Question

Solve the following equations:
$x^2+y^2-z^2=21$,
$3xz+3yz-2xy=18$,
$x+y-z=5$.

• A. $(2,3,5)$
• B. $(3,4,2)$
• C. $(1,2,5)$
• D. $(2,5,3)$

Answer 1

Answer: (B)

$(3,4,2)$

Given equations are $x^2+y^2-z^2=21$ ......(i),

$3xz+3yz-2xy=18$

$\Rightarrow 3z(x+y)-2xy=18$ ........(ii)

and $x+y-z=5$

$\Rightarrow x+y=z+5$ ..........(iii)

$\Rightarrow x^2+y^2+2xy=z^2+25+10z\Rightarrow x^2+y^2-z^2+2xy=25+10z\Rightarrow 21+2xy=25+10z\Rightarrow 2xy=4+10z$ .........(iv)

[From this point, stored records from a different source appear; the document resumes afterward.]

-- ==== Sys2Proof/Machine/CkLayout.lean ====
section
/-!
DEFINITION. The bytes that a checkpoint and the input record spell at the depot node: header, section table and sections
(R319, R320, R376), entries and items (R323, R324).  Bytes are little-endian; sections follow the table without gaps, in
ascending TYPE but for UNDO, which grows and stands last (DESIGN CHOICE, log entry 142).
-/
namespace Sys2Proof.Machine

/-- Byte i of a number. -/
def byteOf (v i : Nat) : Nat := v / 2 ^ (8 * i) % 256

/-- Byte i of a bit map: bits 8i to 8i + 7. -/
def mapByte (m : Nat → Bool) (i : Nat) : Nat := (List.range 8).foldl (fun a j => a + b2n (m (8 * i + j)) * 2 ^ j) 0

/-- BP i of a shape, 64 in every cluster, in the order of R162. -/
def Eph.bpAt (e : Eph) (i : Nat) : Nat :=
  let k := max 1 (e.tLast + 1 - e.tFirst)
  let t := i / 1024
  (e.dies.getD (t / k) 0 * 64 + e.tFirst + t % k) * 1024 + i % 1024

/-- A section of a checkpoint: TYPE, LENGTH and its bytes. -/
structure CkSect where
  type : Nat
  len : Nat
  byte : Nat → Nat

/-- WS (R320). -/
def CkImg.sectWs (i : CkImg) (e : Eph) : CkSect :=
  { type := 1, len := e.nClusters * 64 * 256, byte := fun k => mapByte (i.img.wsAt (e.bpAt (k / 256))) (k % 256) }

/-- REGS (R320): VD, XD, then RX0 to RX7 in one byte. -/
def CkImg.sectRegs (i : CkImg) (e : Eph) : CkSect :=
  { type := 2, len := e.nClusters * 64 * 17,
    byte := fun k =>
      let bp := e.bpAt (k / 17)
      let o := k % 17
      if o < 8 then byteOf (i.img.vdAt bp).toNat o
      else if o < 16 then byteOf (i.img.xdAt bp).toNat (o - 8)
      else mapByte (i.img.rxAt bp) 0 }

/-- VAULT (R320): the banks in ascending packed address. -/
def CkImg.sectVault (i : CkImg) : CkSect :=
  { type := 3, len := 65536 * i.banks.length, byte := fun k => (mget dByte (i.banks.getD (k / 65536) (0, [])).2 (k % 65536)).toNat }

/-- SEQ (R320): the words of the FRM block from 0x028 to 0x05C, each at its offset less 0x028, zeros where no register named by R320
stands; then status bits, STALLED_LAST and epoch in the last 8 bytes (DESIGN CHOICE, log entry 142). -/
def CkImg.sectSeq (i : CkImg) : CkSect :=
  let q := i.seq
  let by_ := fun (k : Nat) => q.stallBy.getD k 0
  let w := [q.remaining, 0, 0, 0, q.stallTotal % 2 ^ 32, q.stallTotal / 2 ^ 32, by_ 0, by_ 1, by_ 2, by_ 3, by_ 4, q.stallMax, 0,
    q.consec + q.aborts * 2 ^ 16, q.status + b2n q.stalled * 2 ^ 8, q.epoch]
  { type := 4, len := 64, byte := fun k => byteOf (w.getD (k / 4) 0) (k % 4) }

/-- The values of the end of CAPTURE in R320's order: sequencer state, counts, V′, WAITING count, plate number.  How they are spelled
R320 does not say: Config.captureByte. -/
def CapSnap.tailValues (x : CapSnap) : List Nat :=
  x.seqr.st :: (x.seqr.counts.flatMap fun c => [c.1, c.2]) ++ (x.seqr.vprev.flatMap fun c => [c.1, c.2]) ++
    [x.waited, ((x.regs.find? fun r => r.1 == 0x1C).map fun r => r.2.toNat).getD 0]

/-- CAPTURE (R320): the block at 0x000 to 0x01C, 0x400 to 0x5FF and 0x800 to 0xFFF, then the values of R303. -/
def CkImg.sectCapture (i : CkImg) : CkSect :=
  let at_ := fun (k : Nat) => if k < 0x20 then k else if k < 0x220 then 0x400 + (k - 0x20) else 0x800 + (k - 0x220)
  { type := 5, len := 0xA20 + Config.captureTail.val,
    byte := fun k =>
      if k < 0xA20 then byteOf (((i.cap.regs.find? fun r => r.1 == at_ k / 4 * 4).map fun r => r.2.toNat).getD 0) (at_ k % 4)
      else (Config.captureByte i.cap.tailValues (k - 0xA20)).toNat }

/-- Byte k of a region's snapshot (R376). -/
def RegionSnap.byte (x : RegionSnap) (k : Nat) : Nat :=
  if k < 64 then byteOf x.fabric.storage.toNat k
  else if k < 124 then byteOf x.fabric.cells.toNat (k - 64)
  else if k = 124 then x.state % 256
  else if k = 125 then x.relseq % 256
  else if k < 128 then 0
  else if k < 132 then byteOf x.image.toNat (k - 128)
  else if k < 164 then byteOf x.pub.toNat (k - 132)
  else 0

/-- VITRINE (R320, R376): output vector, input latch, and the regions in ascending number. -/
def CkImg.sectVitrine (i : CkImg) : CkSect :=
  { type := 6, len := 512 + 256 * i.regions.length,
    byte := fun k =>
      if k < 256 then mapByte (mget dBit i.img.outv) k
      else if k < 512 then mapByte (mget dBit i.bins) (k - 256)
      else match i.regions[(k - 512) / 256]? with
        | some x => x.byte (k % 256)
        | none => 0 }

/-- Depot address of a granule (R317). -/
def granuleAddr (g : Nat) : Nat := 65536 * g

/-- UNDO (R320). -/
def CkImg.sectUndo (i : CkImg) : CkSect :=
  { type := 7, len := 8 * i.granules.length, byte := fun k => byteOf (granuleAddr (i.granules.getD (k / 8) 0)) (k % 8) }

/-- DEPOT (R320), of an export: address and content of each granule, as the node gives it. -/
def sectDepot (granules : List Nat) (node : Nat → Byte) : CkSect :=
  { type := 8, len := 65544 * granules.length,
    byte := fun k =>
      let a := granuleAddr (granules.getD (k / 65544) 0)
      let o := k % 65544
      if o < 8 then byteOf a o else (node (a + (o - 8))).toNat }

/-- An exchange entry as the word 0 of its XCHG record (R164). -/
def XSlot.word0 (x : XSlot) : Nat :=
  x.tile + x.cluster * 2 ^ 8 + x.slot * 2 ^ 12 + b2n x.incoming * 2 ^ 20 + x.f * 2 ^ 21 + x.link * 2 ^ 24 + x.mslot * 2 ^ 32

/-- The word that frame c takes for an incoming slot with f = 1 (R128): that held, or the 0 of an arm. -/
def CkImg.heldWord (i : CkImg) (x : XSlot) : DWord :=
  match i.xheld.find? fun h => h.cl == x.tile * 16 + x.cluster && h.slot == x.slot with
  | some h => h.word
  | none => 0

/-- XHELD (R320). -/
def CkImg.sectXheld (i : CkImg) (e : Eph) : CkSect :=
  let xs := e.xchg.filter fun x => x.incoming && x.f == 1
  { type := 9, len := 16 * xs.length,
    byte := fun k => match xs[k / 16]? with
      | some x => if k % 16 < 8 then byteOf x.word0 (k % 8) else byteOf (i.heldWord x).toNat (k % 8)
      | none => 0 }

/-- The sections of a checkpoint: UNDO on the device; DEPOT in an export (R320). -/
def CkImg.sections (i : CkImg) (e : Eph) (depot : Option CkSect) : List CkSect :=
  [i.sectWs e, i.sectRegs e, i.sectVault, i.sectSeq, i.sectCapture] ++ (if e.bound.isEmpty then [] else [i.sectVitrine]) ++
    (match depot with | some x => [x] | none => []) ++ (if e.spans then [i.sectXheld e] else []) ++
    (match depot with | some _ => [] | none => [i.sectUndo])

/-- CRC-32 of a string of bytes (R161). -/
def byteCrc (len : Nat) (byte : Nat → Nat) : Word := crc32 ((List.range len).flatMap fun k => numBits 8 (byte k))

/-- Bytes before a section: header, table and the sections that precede it. -/
def sectOffset (l : List CkSect) (j : Nat) : Nat := 128 + 24 * l.length + ((l.take j).map CkSect.len).foldl (· + ·) 0

/-- An entry of the section table (R161): TYPE, CRC, OFFSET, LENGTH. -/
def sectEntry (l : List CkSect) (j : Nat) (x : CkSect) : Nat :=
  packFields [(0, 16, x.type), (32, 32, (byteCrc x.len x.byte).toNat), (64, 64, sectOffset l j), (128, 64, x.len)]

/-- Bytes 0x00 to 0x7B of the header (R319). -/
def State.ckHeader (s : State) (n : Fin 8) (i : CkImg) (exported : Bool) (nSections : Nat) : Nat :=
  let e := (s.part n).eph
  packFields [(0, 32, 0x54504B43), (8 * 0x04, 16, 1), (8 * 0x06, 16, b2n exported + 2 * b2n e.deep + 4 * b2n e.spans),
    (8 * 0x08, 8, s.ident), (8 * 0x09, 8, s.ident / 2 ^ 8), (8 * 0x0A, 8, n.val), (8 * 0x0B, 8, nSections), (8 * 0x0C, 16, e.depth),
    (8 * 0x10, 48, i.boundary), (8 * 0x18, 48, i.start), (8 * 0x20, 64, i.tb), (8 * 0x28, 64, i.digest), (8 * 0x30, 32, e.machineId),
    (8 * 0x34, 16, e.devIndex), (8 * 0x36, 16, e.nDevices), (8 * 0x38, 64, i.recPos)]

/-- Byte k of a checkpoint as its slot, or an export, spells it (R319, R320). -/
def State.ckByte (s : State) (n : Fin 8) (i : CkImg) (depot : Option CkSect) (k : Nat) : Nat :=
  let l := i.sections (s.part n).eph depot
  let h := s.ckHeader n i depot.isSome l.length
  if k < 0x7C then byteOf h k
  else if k < 0x80 then byteOf (byteCrc 0x7C (byteOf h)).toNat (k - 0x7C)
  else if k < 128 + 24 * l.length then
    match l[(k - 128) / 24]? with
    | some x => byteOf (sectEntry l ((k - 128) / 24) x) ((k - 128) % 24)
    | none => 0
  else
    match l.zipIdx.find? fun x => decide (sectOffset l x.2 ≤ k) && decide (k < sectOffset l x.2 + x.1.len) with
    | some x => x.1.byte (k - sectOffset l x.2)
    | none => 0

/-- The words of an item (R324): TYPE in [7:0] of the first, whole 32-byte units. -/
def RecItem.words (evt : Nat → Evt → BitVec 256) : RecItem → List Nat
  | .deposit key val op stamp => [1 + key / 2048 * 2 ^ 8 + key % 2048 * 2 ^ 26 + b2n val * 2 ^ 38 + op * 2 ^ 39, stamp, 0, 0]
  | .xtrig mask => [2 + mask * 2 ^ 8, 0, 0, 0]
  | .capctl acts => [3 + acts * 2 ^ 8, 0, 0, 0]
  | .async die e => [4 + die * 2 ^ 8, 0, 0, 0] ++ (List.range 4).map fun j => bitsAt (evt die e) (64 * j) 64
  | .xchg mslot link word => [5 + mslot * 2 ^ 8 + link * 2 ^ 32, word.toNat, 0, 0]

/-- The words of an entry (R323): header, boundary inputs, items. -/
def RecE.words (evt : Nat → Evt → BitVec 256) (e : RecE) : List Nat :=
  let items := (e.items.map RecItem.units).foldl (· + ·) 0
  [e.frame % 2 ^ 48 + b2n (!e.start && e.stalled) * 2 ^ 48 + (if e.start then 2 else 1) * 2 ^ 60, e.tb, e.tbRel,
   items + e.inUnits * 2 ^ 16 + e.outCrc.toNat * 2 ^ 32] ++
  ((List.range (4 * e.inUnits)).map fun w => (List.range 64).foldl (fun a j => a + b2n (mget dBit e.inputs (64 * w + j)) * 2 ^ j) 0) ++
  e.items.flatMap (RecItem.words evt)

/-- An entry as partition n's engine writes it into the ring (R323, R324). -/
def State.entryWords (s : State) (e : RecE) : List Nat := e.words s.evtRec

end Sys2Proof.Machine
end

On susbstituting (iii) and (iv) in (ii), we have

$3z(z+5)-(4+10z)=18\Rightarrow 3z^2+5z-22=0\Rightarrow 3z^2-6z+11z-22=0\Rightarrow 3z(z-2)+11(z-2)=0\Rightarrow (3z+11)(z-2)=0\Rightarrow z=2,-\frac{11}{3}$

Substituting $z$ in (i) and (iii),

(1) $z=2$

$x^2+y^2-4=21\Rightarrow x^2+y^2=25$ ........(a)

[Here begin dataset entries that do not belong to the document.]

theorem scoreBank {k points : Nat} : BelowReserve s (t.scoreBank k points) := by
  have hadd : BelowReserve s (t.addFld (bhealth k) 0 8 points) := .addFld h (le_bhealth k)
  dsimp only [State.scoreBank, State.actBank]
  refine .ite (.ite (.deaccBank hadd) (.ite ?_ hadd)) hadd
  split
  exacts [.demand hadd, hadd]

theorem bankCorrected {b : Nat} : BelowReserve s (t.bankCorrected b) := by
  unfold State.bankCorrected
  exact .ite (.scoreBank (.spr h)) (.spr h)

end

end BelowReserve

section
variable (s : State) (bank word path : Nat)

theorem State.vltCorr_frame : (s.vltCorr bank).vlt = s.vlt ∧ (s.vltCorr bank).parts = s.parts := by
  have h : HealthOnly s (s.vltCorr bank) := .bankCorrected (.addFld (.refl s))
  exact ⟨h.vlt, h.parts⟩

theorem State.reg_vltCorr (hb : bank < 1024) : ((s.vltCorr bank).reg (Reg.VLT_CORR (bank / 256))).toNat =
    min (2 ^ 32 - 1) ((s.reg (Reg.VLT_CORR (bank / 256))).toNat + 1) := by
  have hlow : Reg.VLT_CORR (bank / 256) < Reg.SPR_CAPS := by
    simp only [Reg.VLT_CORR, Reg.SPR_CAPS]
    omega
  have hreg := BelowReserve.bankCorrected (b := bank) (.refl (s.addFld (Reg.VLT_CORR (bank / 256)) 0 32 1)) _ hlow
  rw [State.vltCorr, hreg, State.toNat_reg_addFld_word]

/-- The count of double-bit errors and the last of them, before the bank's score is charged (R202). -/
def State.dbeLogged : State :=
  (s.addFld (Reg.VLT_DBE (bank / 256)) 0 32 1).setReg Reg.VLT_LAST_DBE
    (BitVec.ofNat 32 (bank % 1024 + word % 8192 * 2 ^ 10 + path * 2 ^ 23 + 2 ^ 31))

/-- The words that hold a double-bit error, with one more. -/
def State.dbeMarked : State := { s with vlt := { s.vlt with dbe := insNat (bank * 8192 + word) s.vlt.dbe } }

theorem State.dbeLogged_marked_frame : ((s.dbeLogged bank word path).dbeMarked bank word).vlt.mem = s.vlt.mem ∧
    ((s.dbeLogged bank word path).dbeMarked bank word).parts = s.parts := by
  obtain ⟨r, hr⟩ : RegsOnly s (s.dbeLogged bank word path) := (RegsOnly.refl s).addFld.setReg
  rw [hr]
  exact ⟨rfl, rfl⟩

theorem State.vltDbe_eq : s.vltDbe bank word path =
    ((s.dbeLogged bank word path).dbeMarked bank word).scoreBank ((s.dbeLogged bank word path).physBank bank) 32 := rfl

theorem State.vltDbe_frame : (s.vltDbe bank word path).vlt.mem = s.vlt.mem ∧ (s.vltDbe bank word path).parts = s.parts := by
  have h : HealthOnly ((s.dbeLogged bank word path).dbeMarked bank word) (s.vltDbe bank word path) := .scoreBank (.refl _)
  obtain ⟨hmem, hparts⟩ := s.dbeLogged_marked_frame bank word path
  exact ⟨(congrArg Vlt.mem h.vlt).trans hmem, h.parts.trans hparts⟩

theorem State.dbeMarked_reg (a : Nat) : (s.dbeMarked bank word).reg a = s.reg a := rfl

theorem State.reg_vltDbe {a : Nat} (ha : a < Reg.SPR_CAPS) : (s.vltDbe bank word path).reg a = (s.dbeLogged bank word path).reg a := by
  rw [State.vltDbe_eq, BelowReserve.scoreBank (.refl _) a ha, State.dbeMarked_reg]

theorem State.reg_vltDbe_count (hb : bank < 1024) : ((s.vltDbe bank word path).reg (Reg.VLT_DBE (bank / 256))).toNat =
    min (2 ^ 32 - 1) ((s.reg (Reg.VLT_DBE (bank / 256))).toNat + 1) := by
  have hne : Reg.VLT_DBE (bank / 256) ≠ Reg.VLT_LAST_DBE := by
    simp only [Reg.VLT_DBE, Reg.VLT_LAST_DBE]
    omega
  have hlow : Reg.VLT_DBE (bank / 256) < Reg.SPR_CAPS := by
    simp only [Reg.VLT_DBE, Reg.SPR_CAPS]
    omega
  rw [State.reg_vltDbe _ _ _ _ hlow, State.dbeLogged, State.reg_setReg_ne _ _ hne, State.toNat_reg_addFld_word]

theorem State.reg_vltDbe_last : (s.vltDbe bank word path).reg Reg.VLT_LAST_DBE =
    BitVec.ofNat 32 (bank % 1024 + word % 8192 * 2 ^ 10 + path * 2 ^ 23 + 2 ^ 31) := by
  rw [State.reg_vltDbe _ _ _ _ (by decide), State.dbeLogged, State.reg_setReg_self]

theorem State.last_vltDbe (hb : bank < 1024) (hw : word < 8192) (hp : path < 4) :
    (s.vltDbe bank word path).fld Reg.VLT_LAST_DBE 0 10 = bank ∧ (s.vltDbe bank word path).fld Reg.VLT_LAST_DBE 10 13 = word ∧
      (s.vltDbe bank word path).fld Reg.VLT_LAST_DBE 23 2 = path ∧ (s.vltDbe bank word path).fld Reg.VLT_LAST_DBE 31 1 = 1 := by
  simp only [State.fld, State.reg_vltDbe_last, bitsAt, BitVec.toNat_ofNat]
  omega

$x+y-2=5\Rightarrow x+y=7\Rightarrow y=7-x$ ...........(b)

Solving (a) and (b)

$x^2+49+x^2-14x=252x^2-14x+24=0x^2-7x+12=0x^2-4x-3x+12=0\Rightarrow (x-3)(x-4)=0x=3,4$

WE have $y=7-x$

$\Rightarrow y=4,3$

(2) $z=-\frac{11}{3}$

Substituting in (i) and (iii), we get

$x^2+y^2-\frac{121}{9}=21\Rightarrow 9x^2+9y^2=310$ ..........(c)

$x+y=5-\frac{11}{3}\Rightarrow 3x+3y=4\Rightarrow y=\frac{4-3x}{3}$ ........(d)

Solving (c) and (d), we get

$9x^2+9{\left(\frac{4-3x}{3}\right)}^2=310\Rightarrow 9x^2+16+9x^2-24x-310=0\Rightarrow 18x^2-24x-294=0\Rightarrow 6x^2-8x-98=0\Rightarrow x=\frac{8\pm \sqrt{64-4\left(6\right)(-98)}}{12}=\frac{8\pm \sqrt{2416}}{12}\Rightarrow x=\frac{8\pm 4\sqrt{151}}{12}=\frac{2\pm \sqrt{151}}{3}$

We have $y=\frac{4-3x}{3}$

$\Rightarrow y=\frac{4}{3}-x\Rightarrow y=\frac{4}{3}-\left(\frac{2\pm \sqrt{151}}{3}\right)\Rightarrow y=\frac{2\mp \sqrt{151}}{3}$

So, the values of $x$ are $3,4,\frac{2\pm \sqrt{151}}{3}$ values of $y$ are $4,3,\frac{2\mp \sqrt{151}}{3}$ and value sof $z$ are $2,-\frac{11}{3}$.